Wikipedia: Gershayim

Gershayim is a punctuation mark used in the Hebrew language. It has three distinct uses:

  1. In the reading of the Torah, as a note of cantillation printed above the accented letter,
  2. To denote acronyms; for this purpose it is written between the second-last and last letters of the non-inflected form of the acronym[1], e.g. "report", singular: "דּוּ״חַ" (which stands for "דין וחשבון"); plural: "דּוּ״חוֹת"; or "squad commander", masculine: מ״כ (which stands for "מפקד כיתה"); feminine: "מַ״כִּית".
  3. (In the same typographical manner as when representing acronyms) to indicate that a sequence of letters represents a number rather than a word when a number is represented by two or more Hebrew numerals (e.g., 18 → ח״י).

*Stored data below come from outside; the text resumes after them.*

/-- Basins of a partition below a basin. -/
def State.basinRank (s : State) (p b : Nat) : Nat := ((List.range b).filter (fun x => s.basinOwner x == p)).length

/-- The IPA of a core's part of a slot of a partition's save region (R255). -/
def State.saveBase (s : State) (p core slot : Nat) : Nat :=
  s.rf (.schPsave p) 51 16 * 2 ^ 16 + (2 * s.basinRank p (coreBasin core) + slot) * 1152 * 1024 + saveCoreKib core * 1024

/-- Bytes that a launch's groups and live sets take in the save region (R256). -/
def saveLen (groups sets : Nat) : Nat := 8704 * groups + 4096 * sets

/-- The first fault of n bytes of the save region (R255). -/
def State.saveFault (s : State) (p core slot n : Nat) (write : Bool) : Option XFault :=
  (List.range (n / 65536 + 2)).findSome? (fun i =>
    let ipa := s.saveBase p core slot + min (i * 65536) (n - 1)
    match s.translate2 p ipa 1 write with
    | .error f => some f
    | .ok (dpa, l) =>
      if s.unreachable dpa ((s.locateN dpa 1).getD []) then some ⟨8, 2, l.level, ipa, 0, dpa⟩
      else if !s.repair.isEmpty && (List.range 2048).any (fun i =>
          ((s.locateN (dpa / 65536 * 65536 + i * 32) 1).getD []).any s.inRepair) then some ⟨10, 2, l.level, ipa, 0, dpa⟩ else none)

/-- The save region is set and takes, or gives back, n bytes: its pages translate (R255). -/
def State.saveOk (s : State) (p core slot n : Nat) (write : Bool) : Bool :=
  s.rf (.schPsave p) 0 0 == 1 && (s.saveFault p core slot n write).isNone

/-- The slot of the save region that a core's next preempted launch takes. -/
def State.saveSlotFor (s : State) (core : Nat) : Nat :=
  if s.launches.any (fun kv => kv.2.core == core && kv.2.phase == .preempted && kv.2.saveSlot == 0) then 1 else 0

/-- n bytes without a value the manual gives. -/
def State.freshBytes (s : State) : Nat → List Byte × State
  | 0 => ([], s)
  | n + 1 =>
    let (w, t) := s.fresh
    let (bs, u) := State.freshBytes t n
    (w.setWidth 8 :: bs, u)

/-- The numbers below n that free values choose. -/
def State.freshSet (s : State) : Nat → NSet × State
  | 0 => ([], s)
  | n + 1 =>
    let (xs, t) := State.freshSet s n
    let (w, u) := t.fresh
    (if w.getLsbD 0 then xs ++ [n] else xs, u)

/-- Sectors of the save region are written: their format is the device's own, so each byte is a free value (R255). -/
def State.writeSave (s : State) (p base : Nat) : List Nat → State
  | [] => s
  | i :: rest =>
    let t := match s.translate2 p (base + i * 32) 32 true with
      | .ok (dpa, _) =>
        match s.locateN dpa 32 with
        | some ls =>
          let (bs, u) := s.freshBytes 32
          (u.noteIpa p (base + i * 32) 32 true).writeLocs 0 ls bs
        | none => s
      | .error _ => s
    State.writeSave t p base rest

/-- The saved groups of a launch, by the slot each held, in ascending group index. -/
def Launch.savedByIndex (l : Launch) : List (Nat × Group) :=
  (List.range 112).filterMap (fun i => List.find? (fun kv => kv.2.index == i) l.saved)

/-- A part of the save region holds poison. -/
def State.savePoisoned (s : State) (p base n : Nat) : Bool :=
  (List.range (n / 32)).any (fun i =>
    match s.translate2 p (base + i * 32) 32 false with
    | .ok (dpa, _) => (s.readLocs 0 ((s.locateN dpa 32).getD [])).2
    | .error _ => false)
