/-- CFG_PART_CTL is written: POLICY is stored, and ENABLE = 1 asks for the enable (R269, R381). -/
def State.writePartCtl (s : State) (p v : Nat) : State :=
  let ask := bit v 0
  let tok := fun (t : State) => if ask then t.partToken p (fld v 39 32) else t
  if s.partBusy p then (tok s).partResult p 2 0
  else
    let t := tok (s.setRf (.cfgPartCtl p) 1 1 (fld v 1 1))
    if !ask then t
    else if t.partState p != 0 then t.partResult p 7 0
    else if !t.sharedUp then t.partResult p 2 0
    else if t.partConflict p || t.partChanBad p || (t.partShared p).1 + (t.partShared p).2 > t.sharedSize then t.partResult p 3 0
    else if (t.partBasins p).any (fun b => (Map.find? t.modeChg b).isSome) then t.partResult p 2 1
    else
      let keep := t.retains p
      let u := t.partStatus p 1 0 0
      let u := if keep then u else (u.partBasins p).foldl State.zeroAcc (u.scrubPart p)
      { u with lastTag := Map.put u.lastTag p (u.rf (.cfgPartTag p) 31 0) }

/-- PARTITION_ENABLE (R269). -/
def execPartitionEnable (p : Fin 96) (val : BitVec 64) (s : State) : Res := .next (s.writePartCtl p.val val.toNat)

/-! ### Basins, channels and Shared range (R268) -/

/-- CFG_PART_BSN_LO or _HI is written: stored while p is disabled; while it is enabled, all the basins change or none. -/
def State.writePartBasins (s : State) (p : Nat) (high : Bool) (v : Nat) : State :=
  let r : Reg := if high then .cfgPartBsnHi p else .cfgPartBsnLo p
  let old := s.reg r
  let new := r.written 63 0 old v
  let changed := ((List.range 64).filter (fun i => bit old i != bit new i)).map (fun i => if high then i + 64 else i)
  match s.partState p with
  | 0 => s.setReg r new
  | 1 =>
    let why := changed.foldl (fun m b => m ||| s.basinBusy b) 0
    let added := changed.filter (fun b => !s.partBasinBit p b)
    if why != 0 || added.any (fun b => s.basinOwner b != 127) then s.partResult p 2 why
    else (s.setReg r new).partResult p 0 0
  | 4 => s.partResult p 7 0
  | _ => s.partResult p 2 0

/-- CFG_PART_TAG is written: stored, but while p is resetting or removing (R269). -/
def State.writePartTag (s : State) (p v : Nat) : State :=
  if s.partBusy p then s.partResult p 2 0 else s.setReg (.cfgPartTag p) ((Reg.cfgPartTag p).written 63 0 (s.reg (.cfgPartTag p)) v)

/-- PARTITION_BASIN_WRITE (R268). -/
def execPartitionBasinWrite (p : Fin 96) (high : Bool) (val : BitVec 64) (s : State) : Res :=
  .next (s.writePartBasins p.val high val.toNat)

/-- CFG_PART_CHAN[k] (reg 0 to 5) or CFG_PART_SHR (6) is written: stored only while p is disabled (R268, R269). -/
def State.writePartResource (s : State) (p reg v : Nat) : State :=
  let r : Reg := if reg < 6 then .cfgPartChan p reg else .cfgPartShr p
  match s.partState p with
  | 0 => s.setReg r (r.written 63 0 (s.reg r) v)
  | 1 => s.partResult p 4 0
  | 4 => s.partResult p 7 0
  | _ => s.partResult p 2 0

/-- PARTITION_RESOURCE_WRITE (R268). -/
def execPartitionResourceWrite (p : Fin 96) (reg : Fin 7) (val : BitVec 64) (s : State) : Res :=
  .next (s.writePartResource p.val reg.val val.toNat)
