section
open Sys2Proof Sys2Proof.Machine

/-! ### The step -/

/-- A step runs the command at the front of the queue with the queue's rest. -/
def Obligations.step_runs_front : Prop :=
  ∀ (c : Instr) (rest : List Instr) (s : State),
    step { s with pending := c :: rest } = exec c { s with pending := rest }

/-- An empty queue: a step answers the state after 10 ns of the reference clock, in which the Weir's counter and,
once power is good, every die's counter count one (R323). That the clock ticks on an empty queue is the model's
choice (log entry 2). Where the manual leaves a point open, this states the model's choice: log entry 2. -/
def Obligations.idle_step_ticks : Prop :=
  ∀ s : State, s.pending = [] →
    ∃ t, step s = .next t ∧ t.pending = [] ∧
      (s.boot.phase = 0 → t = s) ∧
      (s.boot.phase ≠ 0 → t.weirCtr = s.weirCtr + 1 ∧
        (∀ d, d < 12 → t.dieTime d = (s.dieTime d + 1) % 2 ^ 64) ∧
        t.regs = s.regs ∧ t.heap = s.heap ∧ t.pool = s.pool ∧ t.groups = s.groups ∧ t.queues = s.queues)

/-! ### Instructions of a group: the front end -/

/-- What every Glaper instruction does before its own effect. For a slot without a group nothing happens, and a group
that may not issue, one on a core that does not issue and one on a die whose clocks are stopped leave the state as it
is (R59, R367, Table 20-3). A program counter that is not a multiple of 8 is the fault 0x0A; a word whose translation
is not held makes the group wait for its walk, one in a space that holds no instructions is the fault 0x0B, and a
poisoned one the fault 0x0E (R56, R87). Fetched words that spell another instruction leave the group where it is;
words that spell none are the fault 0x02 (R84). An instruction with a decode fault ends its launch with that code on
every active lane (R70, R72, R86), and one that reads a register into which a ROUTE writes waits (R139). The fetch of
an instruction changes the caches alone: its core's instruction cache and µTLB, and the coherence state of the line
it reads (R56, R225). A word that the instruction cache holds as memory does comes from there. Where the manual
leaves a point open, this states the model's choice: log entries 11, 12, 13, 14, 47 and 95. -/
def Obligations.fetch_and_issue : Prop :=
  (∀ (i : Instr) (r : GroupRef) (e : Enc) (n : Ins) (s : State), frontEnd i = some (r, e, n) →
     (Map.find? s.groups (refKey r) = none → exec i s = .next s) ∧
     (∀ g l, Map.find? s.groups (refKey r) = some g → Map.find? s.launches g.launch = some l →
       let core := r.core.toNat
       let pc := g.pc.toNat
       (g.stat ≠ .run ∨ l.phase ≠ .running ∨ core ∈ s.hung ∨ s.tripped = true → exec i s = .next s) ∧
       (Ready s r g l →
         (pc % 8 ≠ 0 → exec i s = .next (s.fatal r g l ⟨0x0A, g.act, pc⟩ 0 0)) ∧
         (pc % 8 = 0 →
           (∀ va w0, s.fetchInsn core l.ctx pc = .walk va w0 →
             exec i s = .next (s.awaitWalk r g l.ctx true false false va g.act w0 0)) ∧
           (∀ va w0, s.fetchInsn core l.ctx pc = .space va w0 → exec i s = .next (s.fatal r g l ⟨0x0B, g.act, va⟩ w0 0)) ∧
           (s.fetchInsn core l.ctx pc = .wait → exec i s = .next s) ∧
           (∀ u w0 w1 va, s.fetchInsn core l.ctx pc = .got u w0 w1 (some va) →
             exec i s = .next (u.fatal r g l ⟨0x0E, g.act, va⟩ w0 w1)) ∧
           (∀ u w0 w1, s.fetchInsn core l.ctx pc = .got u w0 w1 none →
             (w0 ≠ encWord n.op n.fn e ∨ w1 ≠ encHi e → exec i s = .next (
               if decodeWords r w0 w1 = none then u.fatal r g l ⟨0x02, g.act, 0⟩ w0 w1 else s)))) ∧
         (∀ u, Fetches s u r e n g l →
           (∀ c, n.code = some c → exec i s = .next (u.fatal r g l ⟨c, g.act, 0⟩ (encWord n.op n.fn e) (encHi e))) ∧
           (n.code = none → (∃ x ∈ n.sregs, x ∈ g.sbusy) → exec i s = .next u))))) ∧
  (∀ (s u : State) (core ctx va : Nat),
     (∀ w0 w1 bad, s.fetchInsn core ctx va = .got u w0 w1 bad →
       u = { s with utlb := u.utlb, icache := u.icache, coh := u.coh, freeIx := u.freeIx }) ∧
     (∀ dpa ls, s.look core ctx va 8 needR = .ok dpa ls →
       let line := fld dpa 29 6
       Map.find? s.icache (icKey (icacheOf core line) line) = some (s.sharedLine line) →
       s.fetchWord core ctx va = .word (s.touch core (coreDie core) ctx va needR)
         (BitVec.ofNat 64 (ofLe (((s.sharedLine line).bytes.drop (fld dpa 5 0)).take 8)))
         ((s.sharedLine line).poison.getLsbD (fld dpa 5 5))))

/-- A fatal group fault: its record is posted for the launch's partition, the launch fails with packet status 2 and
none of its groups stays in a slot (R71, Table 04-6); poison also fails the context (R353). -/
def Obligations.fatal_fault_ends_launch : Prop :=
  ∀ (s : State) (r : GroupRef) (g : Group) (l : Launch) (f : FaultInfo) (w0 w1 : Word),
    Map.find? s.launches g.launch = some l → l.phase = .running →
    (∃ l', Map.find? (s.fatal r g l f w0 w1).launches g.launch = some l' ∧ l'.phase = .failing ∧ l'.status = 2) ∧
    (∀ k h, (k, h) ∈ (s.fatal r g l f w0 w1).groups → h.launch ≠ g.launch) ∧
    (f.code = 0x0E → l.ctx ∈ (s.fatal r g l f w0 w1).failed) ∧
    (f.code ≠ 0x0E → (s.fatal r g l f w0 w1).failed = s.failed)

/-- The state of a group is its own (R53): an instruction of one group changes no other group's registers, masks,
stack or program counter; a group of its own launch may leave its slot, when the instruction ends the launch. -/
def Obligations.groups_are_isolated : Prop :=
  ∀ (i : Instr) (r : GroupRef) (e : Enc) (n : Ins) (s t : State), frontEnd i = some (r, e, n) → exec i s = .next t →
    ∀ x ∈ t.groups, x.1 = refKey r ∨ x ∈ s.groups

/-! ### Vector and scalar arithmetic -/

/-- The integer operations of R149 in the words of the hardware: two's complement on 32 and 64 bits. Where the manual
leaves a point open, this states the model's choice: log entry 120. -/
def Obligations.integer_operations : Prop :=
  ∀ (w : Nat) (a b c : BitVec w) (sgn : Bool), w = 32 ∨ w = 64 →
    let op := fun fn => BitVec.ofNat w (intOp fn w sgn a.toNat b.toNat c.toNat)
    (∀ fn, intOp fn w sgn a.toNat b.toNat c.toNat < 2 ^ w) ∧
    op 0x00 = a + b ∧ op 0x01 = a - b ∧ op 0x02 = a * b ∧ op 0x03 = a * b + c ∧
    op 0x04 = (if (if sgn then a.slt b else a.ult b) then a else b) ∧
    op 0x05 = (if (if sgn then a.slt b else a.ult b) then b else a) ∧
    op 0x06 = (if a.msb then -a else a) ∧ op 0x07 = -a ∧
    op 0x08 = a &&& b ∧ op 0x09 = a ||| b ∧ op 0x0A = a ^^^ b ∧ op 0x0B = ~~~a ∧
    op 0x0C = a <<< (b.toNat % w) ∧ op 0x0D = a >>> (b.toNat % w) ∧ op 0x0E = a.sshiftRight (b.toNat % w) ∧
    op 0x10 = a.clz ∧ op 0x11 = a.cpop ∧ op 0x12 = a ∧
    op 0x13 = (if b = 0 then BitVec.allOnes w else a.sdiv b) ∧ op 0x14 = (if b = 0 then a else a.srem b) ∧
    op 0x15 = (if b = 0 then BitVec.allOnes w else a / b) ∧ op 0x16 = (if b = 0 then a else a % b)

/-- Rounding is exact where no rounding is needed (R92): a value that an encoding of a format holds rounds to that
encoding, under every rounding mode, with or without saturation. ABS and NEG of a floating type clear and invert the
sign bit; a NaN gives the canonical NaN (R91, R150); MOV copies; and MAD rounds once (R92): it is the rounding of the
exact product and sum. -/
def Obligations.floating_operations : Prop :=
  (∀ (t : Nat) (f : Fmt) (rm x : Nat) (sat : Bool) (dr : Nat → Nat), fmtOf t = some f → rm ≤ 2 → x < 2 ^ f.bits →
     (∃ n m e, f.decode x = .fin n m e) → f.round rm sat dr (f.decode x) = x) ∧
  (∀ (t : Nat) (f : Fmt) (rm a b c : Nat) (sat : Bool) (dr : Nat → Nat), fmtOf t = some f → t = 4 ∨ t = 5 ∨ t = 6 →
     a < 2 ^ f.bits →
     (f.decode a = .nan → aluElem 0x06 t rm sat dr a b c = f.canon ∧ aluElem 0x07 t rm sat dr a b c = f.canon) ∧
     (f.decode a ≠ .nan →
       aluElem 0x06 t rm sat dr a b c = a % 2 ^ (f.bits - 1) ∧
       aluElem 0x07 t rm sat dr a b c = (if a < 2 ^ (f.bits - 1) then a + 2 ^ (f.bits - 1) else a - 2 ^ (f.bits - 1))) ∧
     aluElem 0x12 t rm sat dr a b c = a ∧
     aluElem 0x03 t rm sat dr a b c = f.round rm sat dr (((f.decode a).mul (f.decode b)).add (f.decode c)) ∧
     (f.decode a = .nan ∨ f.decode b = .nan →
       aluElem 0x00 t rm sat dr a b c = f.canon ∧ aluElem 0x01 t rm sat dr a b c = f.canon ∧
       aluElem 0x02 t rm sat dr a b c = f.canon ∧ aluElem 0x03 t rm sat dr a b c = f.canon))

In older texts it is sometimes used to denote the transliteration of a foreign word, and is placed between the last and the penultimate letter: this function corresponds to the use of italics.

Computer encoding

Since most keyboards do not have a gershayim key, often people will substitute a quotation mark.

Appearance Code Points Name
״ U+05F4 HEBREW PUNCTUATION GERSHAYIM
֞ U+059E HEBREW ACCENT GERSHAYIM

See also

References

  1. ^ "Hebrew Punctuation Academy of the Hebrew Language". http://hebrew-academy.huji.ac.il/decision5.html Hebrew Punctuation.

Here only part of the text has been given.